/-- RMA_WRITE (R512). -/
def execRmaWrite (t : Instant) (p : PartId) (r : Nat) (record source : Bytes) (s : State) : Result :=
  .next ((s.at t).takeWork p.val r 1 record source)
/-- RMA_WRITE_FLAG (R512). -/
def execRmaWriteFlag (t : Instant) (p : PartId) (r : Nat) (record source : Bytes) (s : State) : Result :=
  .next ((s.at t).takeWork p.val r 2 record source)
/-- RMA_READ (R512). -/
def execRmaRead (t : Instant) (p : PartId) (r : Nat) (record : Bytes) (s : State) : Result :=
  .next ((s.at t).takeWork p.val r 3 record [])
/-- RMA_FETCH_ADD (R519). -/
def execRmaFetchAdd (t : Instant) (p : PartId) (r : Nat) (record : Bytes) (s : State) : Result :=
  .next ((s.at t).takeWork p.val r 4 record [])
/-- RMA_CMP_SWAP (R519). -/
def execRmaCmpSwap (t : Instant) (p : PartId) (r : Nat) (record : Bytes) (s : State) : Result :=
  .next ((s.at t).takeWork p.val r 5 record [])
/-- RMA_SEND (R524). -/
def execRmaSend (t : Instant) (p : PartId) (r : Nat) (record source : Bytes) (s : State) : Result :=
  .next ((s.at t).takeWork p.val r 6 record source)
/-- RMA_CONNECT (R514). -/
def execRmaConnect (t : Instant) (p : PartId) (r : Nat) (record : Bytes) (s : State) : Result :=
  .next ((s.at t).takeWork p.val r 0x10 record [])
/-- RMA_CLOSE (R531). -/
def execRmaClose (t : Instant) (p : PartId) (r : Nat) (record : Bytes) (s : State) : Result :=
  .next ((s.at t).takeWork p.val r 0x11 record [])

/-! ## Opening -/

/-- The listener a CONNECT meets: the lowest enabled one with its PORT (R506). -/
def Rma.listener (r : Rma) (port : Nat) : Option Listener :=
  ((List.range 16).map (fun l => AMap.get ({} : Listener) r.listeners l)).find?
    (fun l => l.enable && decide (l.port = port))

/-- Answers ACCEPT with the first grant (R513, R514, R522). -/
def State.sendAccept (s : State) (n c : Nat) : State :=
  let x := s.conn n c
  s.sendRmaPlain n x.peerAddr x.peerPart c x.peerConn 0x11 0 2
    { noPkt with op0 := BitVec.ofNat 64 (x.first.2 * 2 ^ 32 + x.first.1), op1 := 0x1F01 }

/-- CONNECTED's VALUE (R532). -/
def connectedValue (a p : Nat) : W64 := BitVec.ofNat 64 (a + 2 ^ 16 * p)

/-- An inbound CONNECT (R506, R514). -/
def State.inConnect (s : State) (x : RmaPkt) : State :=
  let n := x.partTo.val
  let m := (s.part n).rma
  let s := s.countHub 7 1 (some n)
  let gen := bits x.op0.toNat 15 0
  match m.conns.find? (fun (_, k) => k.accepted && (decide (k.st = .opened) || decide (k.st = .closing)) && decide (k.peerAddr = x.src)
      && decide (k.peerPart = x.partFrom) && decide (k.peerConn = x.peerConn) && decide (k.peerGen = gen)) with
  | some (c, _) => s.sendAccept n c
  | none =>
    let free := (List.range 4096).find? (fun c => decide ((m.conn c).st = .closed))
    match m.listener (bits x.roff.toNat 15 0), free with
    | some l, some c =>
      if (s.part n).st = .active ∧ !(s.part n).molting ∧ x.op1.getLsbD 10 ∧ m.reserved < 4096 then
        let s := s.setConn n c { gen := (m.conn c).gen, st := .opened, accepted := true, peerAddr := x.src,
                                 peerPart := x.partFrom, peerConn := x.peerConn, peerGen := gen, peerCap := x.op1,
                                 eventq := bits l.q.toNat 15 0, pool := bits l.q.toNat 25 16, given := l.units,
                                 allowed := l.bufs }
        let s := s.dropStreams x.src 5 0 [rmaStream x.partFrom c x.peerConn]
        let s := (List.range l.bufs).foldl (fun s _ =>
          match if 4096 ≤ (s.part n).rma.reserved then none else s.poolTakeOne (bits l.q.toNat 25 16) with
          | some (b, s) => (s.countHub 5 1 (some n)).modConn n c (fun k => { k with bufs := k.bufs ++ [b], bufGiven := k.bufGiven + 1 })
          | none => s.poolAsk (bits l.q.toNat 25 16) n c) s
        let s := s.modConn n c (fun k => { k with first := (k.given, k.bufGiven), sentGiven := k.given, sentBufs := k.bufGiven })
        (s.sendAccept n c).eventOn n (bits l.q.toNat 15 0) { kind := 2, conn := c, value := connectedValue x.src x.partFrom }
      else s.sendRmaPlain n x.src x.partFrom 0xFFF x.peerConn 0x12 0 2 { noPkt with status := 4 }
    | _, _ => s.sendRmaPlain n x.src x.partFrom 0xFFF x.peerConn 0x12 0 2 { noPkt with status := 4 }

/-- An RMA packet that reaches the device: nothing while its address carries no traffic (R477), or with a reserved bit set (R467). -/
def State.takeRma (s : State) (x : RmaPkt) (f : State → State) : State := if !s.speaks || x.reserved then s else f s

/-- The packet comes from the peer of its connection (R508). -/
def Conn.fromPeer (k : Conn) (x : RmaPkt) : Bool := decide (k.peerAddr = x.src) && decide (k.peerPart = x.partFrom)

/-- An unsequenced packet of an open connection (R513). -/
def Conn.meets (k : Conn) (x : RmaPkt) : Bool :=
  (decide (k.st = .opened) || decide (k.st = .closing)) && k.fromPeer x && decide (k.peerConn = x.peerConn)

/-- RMA_IN_CONNECT (R506). -/
def execRmaInConnect (t : Instant) (x : RmaPkt) (s : State) : Result :=
  .next ((s.at t).takeRma x (fun s => s.inConnect x))

/-- RMA_ACCEPT (R513): the connection opens, both streams start at SEQ 0. -/
def State.inAccept (s : State) (x : RmaPkt) : State :=
  let n := x.partTo.val
  let k := s.conn n x.conn
  let s := s.countHub 7 1 (some n)
  if k.st = .connecting ∧ k.fromPeer x then
    let s := s.setConn n x.conn { k with st := .opened, peerConn := x.peerConn, peerCap := x.op1,
                                         granted := bits x.op0.toNat 31 0, bufGranted := bits x.op0.toNat 63 32,
                                         allowed := bits x.op0.toNat 63 32 }
    (s.dropStreams x.src 5 0 [rmaStream k.peerPart x.conn x.peerConn]).eventOn n k.eventq
      { serial := k.serial, kind := 2, conn := x.conn, value := connectedValue x.src x.partFrom }
  else s

def execRmaAccept (t : Instant) (x : RmaPkt) (s : State) : Result :=
  .next ((s.at t).takeRma x (fun s => s.inAccept x))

*Work instruction*:
Whatever appears in the listing above, write it down again exactly.

*The completed task*:
/-- RMA_WRITE (R512). -/
def execRmaWrite (t : Instant) (p : PartId) (r : Nat) (record source : Bytes) (s : State) : Result :=
  .next ((s.at t).takeWork p.val r 1 record source)
/-- RMA_WRITE_FLAG (R512). -/
def execRmaWriteFlag (t : Instant) (p : PartId) (r : Nat) (record source : Bytes) (s : State) : Result :=
  .next ((s.at t).takeWork p.val r 2 record source)
/-- RMA_READ (R512). -/
def execRmaRead (t : Instant) (p : PartId) (r : Nat) (record : Bytes) (s : State) : Result :=
  .next ((s.at t).takeWork p.val r 3 record [])
/-- RMA_FETCH_ADD (R519). -/
def execRmaFetchAdd (t : Instant) (p : PartId) (r : Nat) (record : Bytes) (s : State) : Result :=
  .next ((s.at t).takeWork p.val r 4 record [])
/-- RMA_CMP_SWAP (R519). -/
def execRmaCmpSwap (t : Instant) (p : PartId) (r : Nat) (record : Bytes) (s : State) : Result :=
  .next ((s.at t).takeWork p.val r 5 record [])
/-- RMA_SEND (R524). -/
def execRmaSend (t : Instant) (p : PartId) (r : Nat) (record source : Bytes) (s : State) : Result :=
  .next ((s.at t).takeWork p.val r 6 record source)
/-- RMA_CONNECT (R514). -/
def execRmaConnect (t : Instant) (p : PartId) (r : Nat) (record : Bytes) (s : State) : Result :=
  .next ((s.at t).takeWork p.val r 0x10 record [])
/-- RMA_CLOSE (R531). -/
def execRmaClose (t : Instant) (p : PartId) (r : Nat) (record : Bytes) (s : State) : Result :=
  .next ((s.at t).takeWork p.val r 0x11 record [])

/-! ## Opening -/

/-- The listener a CONNECT meets: the lowest enabled one with its PORT (R506). -/
def Rma.listener (r : Rma) (port : Nat) : Option Listener :=
  ((List.range 16).map (fun l => AMap.get ({} : Listener) r.listeners l)).find?
    (fun l => l.enable && decide (l.port = port))

/-- Answers ACCEPT with the first grant (R513, R514, R522). -/
def State.sendAccept (s : State) (n c : Nat) : State :=
  let x := s.conn n c
  s.sendRmaPlain n x.peerAddr x.peerPart c x.peerConn 0x11 0 2
    { noPkt with op0 := BitVec.ofNat 64 (x.first.2 * 2 ^ 32 + x.first.1), op1 := 0x1F01 }

/-- CONNECTED's VALUE (R532). -/
def connectedValue (a p : Nat) : W64 := BitVec.ofNat 64 (a + 2 ^ 16 * p)

/-- An inbound CONNECT (R506, R514). -/
def State.inConnect (s : State) (x : RmaPkt) : State :=
  let n := x.partTo.val
  let m := (s.part n).rma
  let s := s.countHub 7 1 (some n)
  let gen := bits x.op0.toNat 15 0
  match m.conns.find? (fun (_, k) => k.accepted && (decide (k.st = .opened) || decide (k.st = .closing)) && decide (k.peerAddr = x.src)
      && decide (k.peerPart = x.partFrom) && decide (k.peerConn = x.peerConn) && decide (k.peerGen = gen)) with
  | some (c, _) => s.sendAccept n c
  | none =>
    let free := (List.range 4096).find? (fun c => decide ((m.conn c).st = .closed))
    match m.listener (bits x.roff.toNat 15 0), free with
    | some l, some c =>
      if (s.part n).st = .active ∧ !(s.part n).molting ∧ x.op1.getLsbD 10 ∧ m.reserved < 4096 then
        let s := s.setConn n c { gen := (m.conn c).gen, st := .opened, accepted := true, peerAddr := x.src,
                                 peerPart := x.partFrom, peerConn := x.peerConn, peerGen := gen, peerCap := x.op1,
                                 eventq := bits l.q.toNat 15 0, pool := bits l.q.toNat 25 16, given := l.units,
                                 allowed := l.bufs }
        let s := s.dropStreams x.src 5 0 [rmaStream x.partFrom c x.peerConn]
        let s := (List.range l.bufs).foldl (fun s _ =>
          match if 4096 ≤ (s.part n).rma.reserved then none else s.poolTakeOne (bits l.q.toNat 25 16) with
          | some (b, s) => (s.countHub 5 1 (some n)).modConn n c (fun k => { k with bufs := k.bufs ++ [b], bufGiven := k.bufGiven + 1 })
          | none => s.poolAsk (bits l.q.toNat 25 16) n c) s
        let s := s.modConn n c (fun k => { k with first := (k.given, k.bufGiven), sentGiven := k.given, sentBufs := k.bufGiven })
        (s.sendAccept n c).eventOn n (bits l.q.toNat 15 0) { kind := 2, conn := c, value := connectedValue x.src x.partFrom }
      else s.sendRmaPlain n x.src x.partFrom 0xFFF x.peerConn 0x12 0 2 { noPkt with status := 4 }
    | _, _ => s.sendRmaPlain n x.src x.partFrom 0xFFF x.peerConn 0x12 0 2 { noPkt with status := 4 }

/-- An RMA packet that reaches the device: nothing while its address carries no traffic (R477), or with a reserved bit set (R467). -/
def State.takeRma (s : State) (x : RmaPkt) (f : State → State) : State := if !s.speaks || x.reserved then s else f s

/-- The packet comes from the peer of its connection (R508). -/
def Conn.fromPeer (k : Conn) (x : RmaPkt) : Bool := decide (k.peerAddr = x.src) && decide (k.peerPart = x.partFrom)

/-- An unsequenced packet of an open connection (R513). -/
def Conn.meets (k : Conn) (x : RmaPkt) : Bool :=
  (decide (k.st = .opened) || decide (k.st = .closing)) && k.fromPeer x && decide (k.peerConn = x.peerConn)

/-- RMA_IN_CONNECT (R506). -/
def execRmaInConnect (t : Instant) (x : RmaPkt) (s : State) : Result :=
  .next ((s.at t).takeRma x (fun s => s.inConnect x))

/-- RMA_ACCEPT (R513): the connection opens, both streams start at SEQ 0. -/
def State.inAccept (s : State) (x : RmaPkt) : State :=
  let n := x.partTo.val
  let k := s.conn n x.conn
  let s := s.countHub 7 1 (some n)
  if k.st = .connecting ∧ k.fromPeer x then
    let s := s.setConn n x.conn { k with st := .opened, peerConn := x.peerConn, peerCap := x.op1,
                                         granted := bits x.op0.toNat 31 0, bufGranted := bits x.op0.toNat 63 32,
                                         allowed := bits x.op0.toNat 63 32 }
    (s.dropStreams x.src 5 0 [rmaStream k.peerPart x.conn x.peerConn]).eventOn n k.eventq
      { serial := k.serial, kind := 2, conn := x.conn, value := connectedValue x.src x.partFrom }
  else s

def execRmaAccept (t : Instant) (x : RmaPkt) (s : State) : Result :=
  .next ((s.at t).takeRma x (fun s => s.inAccept x))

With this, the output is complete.